* _Task objective_: Among the entries below, take the line with "one (R39). -/" and the line with "fragment (R84). -/", and output them and every line between them exactly, with nothing else.
The input Start Marker
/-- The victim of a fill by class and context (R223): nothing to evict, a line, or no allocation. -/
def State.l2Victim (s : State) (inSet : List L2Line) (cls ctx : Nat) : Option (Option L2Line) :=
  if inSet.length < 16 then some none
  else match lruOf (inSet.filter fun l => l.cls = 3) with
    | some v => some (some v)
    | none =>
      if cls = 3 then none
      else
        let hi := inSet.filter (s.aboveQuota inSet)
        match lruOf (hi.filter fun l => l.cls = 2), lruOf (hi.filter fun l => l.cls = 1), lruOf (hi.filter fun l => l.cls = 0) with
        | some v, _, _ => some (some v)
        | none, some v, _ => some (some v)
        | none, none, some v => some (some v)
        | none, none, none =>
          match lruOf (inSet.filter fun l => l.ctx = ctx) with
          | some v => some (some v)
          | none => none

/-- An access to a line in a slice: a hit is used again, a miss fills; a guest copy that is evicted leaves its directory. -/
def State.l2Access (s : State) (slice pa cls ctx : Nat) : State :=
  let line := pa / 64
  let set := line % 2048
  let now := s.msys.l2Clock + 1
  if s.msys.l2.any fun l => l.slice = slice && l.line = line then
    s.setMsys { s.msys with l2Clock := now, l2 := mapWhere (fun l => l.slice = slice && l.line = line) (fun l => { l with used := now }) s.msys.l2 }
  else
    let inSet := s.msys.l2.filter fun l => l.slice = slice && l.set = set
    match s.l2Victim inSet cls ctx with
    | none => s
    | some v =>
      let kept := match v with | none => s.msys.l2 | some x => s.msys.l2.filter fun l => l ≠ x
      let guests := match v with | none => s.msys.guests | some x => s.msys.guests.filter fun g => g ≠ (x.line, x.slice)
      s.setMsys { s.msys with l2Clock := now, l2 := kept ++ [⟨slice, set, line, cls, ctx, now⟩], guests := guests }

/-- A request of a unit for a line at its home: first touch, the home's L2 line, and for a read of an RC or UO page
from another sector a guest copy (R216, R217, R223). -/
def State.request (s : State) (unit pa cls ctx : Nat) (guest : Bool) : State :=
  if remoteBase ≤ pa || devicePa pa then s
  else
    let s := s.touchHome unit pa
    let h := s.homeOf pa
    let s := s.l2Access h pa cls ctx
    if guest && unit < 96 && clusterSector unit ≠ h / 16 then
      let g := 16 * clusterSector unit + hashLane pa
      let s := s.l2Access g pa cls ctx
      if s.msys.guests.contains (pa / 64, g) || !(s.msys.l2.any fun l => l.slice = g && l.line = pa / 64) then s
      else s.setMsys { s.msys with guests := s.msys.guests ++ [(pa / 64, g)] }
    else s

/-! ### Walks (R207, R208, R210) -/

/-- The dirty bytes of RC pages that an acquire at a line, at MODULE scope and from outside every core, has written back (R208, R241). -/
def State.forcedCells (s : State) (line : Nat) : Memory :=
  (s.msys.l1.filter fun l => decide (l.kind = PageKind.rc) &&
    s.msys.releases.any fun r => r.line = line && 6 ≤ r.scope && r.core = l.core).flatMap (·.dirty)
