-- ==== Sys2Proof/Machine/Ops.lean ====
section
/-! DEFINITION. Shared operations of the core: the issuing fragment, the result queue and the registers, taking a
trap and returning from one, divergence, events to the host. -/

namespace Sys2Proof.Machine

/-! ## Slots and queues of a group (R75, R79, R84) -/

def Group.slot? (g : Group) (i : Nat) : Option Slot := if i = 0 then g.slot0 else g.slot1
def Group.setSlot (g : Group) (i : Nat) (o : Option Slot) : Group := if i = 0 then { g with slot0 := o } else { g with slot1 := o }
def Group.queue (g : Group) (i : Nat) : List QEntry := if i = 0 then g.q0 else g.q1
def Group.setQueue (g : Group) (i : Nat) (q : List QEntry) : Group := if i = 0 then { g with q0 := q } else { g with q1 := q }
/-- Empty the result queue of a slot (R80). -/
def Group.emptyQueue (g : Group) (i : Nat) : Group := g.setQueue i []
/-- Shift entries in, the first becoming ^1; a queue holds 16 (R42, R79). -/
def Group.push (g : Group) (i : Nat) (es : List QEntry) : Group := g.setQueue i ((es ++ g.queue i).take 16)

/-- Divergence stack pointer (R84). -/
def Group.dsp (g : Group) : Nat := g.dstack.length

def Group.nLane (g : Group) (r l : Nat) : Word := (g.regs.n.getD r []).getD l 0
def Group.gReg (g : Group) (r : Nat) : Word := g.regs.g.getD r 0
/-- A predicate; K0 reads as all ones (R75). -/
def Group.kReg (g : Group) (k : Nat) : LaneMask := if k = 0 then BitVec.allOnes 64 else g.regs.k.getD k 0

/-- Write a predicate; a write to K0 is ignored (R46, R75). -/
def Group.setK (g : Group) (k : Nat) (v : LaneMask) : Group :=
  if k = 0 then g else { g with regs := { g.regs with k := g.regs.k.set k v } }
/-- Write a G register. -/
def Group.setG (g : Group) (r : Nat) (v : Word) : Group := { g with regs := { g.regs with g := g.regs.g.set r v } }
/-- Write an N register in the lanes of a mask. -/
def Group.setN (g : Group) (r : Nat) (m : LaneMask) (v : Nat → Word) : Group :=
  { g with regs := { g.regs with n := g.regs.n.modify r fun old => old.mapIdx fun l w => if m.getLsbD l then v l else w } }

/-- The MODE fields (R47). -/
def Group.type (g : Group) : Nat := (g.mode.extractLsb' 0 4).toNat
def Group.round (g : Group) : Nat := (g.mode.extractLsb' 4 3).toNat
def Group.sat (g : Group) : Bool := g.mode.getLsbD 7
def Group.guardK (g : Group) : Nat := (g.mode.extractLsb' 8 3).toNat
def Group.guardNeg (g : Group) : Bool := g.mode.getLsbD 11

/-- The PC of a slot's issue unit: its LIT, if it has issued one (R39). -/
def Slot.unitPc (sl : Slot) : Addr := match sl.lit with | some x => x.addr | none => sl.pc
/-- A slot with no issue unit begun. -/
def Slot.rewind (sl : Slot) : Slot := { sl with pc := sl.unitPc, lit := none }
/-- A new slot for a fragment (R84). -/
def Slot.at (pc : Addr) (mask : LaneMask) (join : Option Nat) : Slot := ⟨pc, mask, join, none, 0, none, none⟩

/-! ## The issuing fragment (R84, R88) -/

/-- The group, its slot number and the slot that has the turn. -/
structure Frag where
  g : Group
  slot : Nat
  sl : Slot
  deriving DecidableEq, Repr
The input End Marker
* _Answer_:
/-- The PC of a slot's issue unit: its LIT, if it has issued one (R39). -/
def Slot.unitPc (sl : Slot) : Addr := match sl.lit with | some x => x.addr | none => sl.pc
/-- A slot with no issue unit begun. -/
def Slot.rewind (sl : Slot) : Slot := { sl with pc := sl.unitPc, lit := none }
/-- A new slot for a fragment (R84). -/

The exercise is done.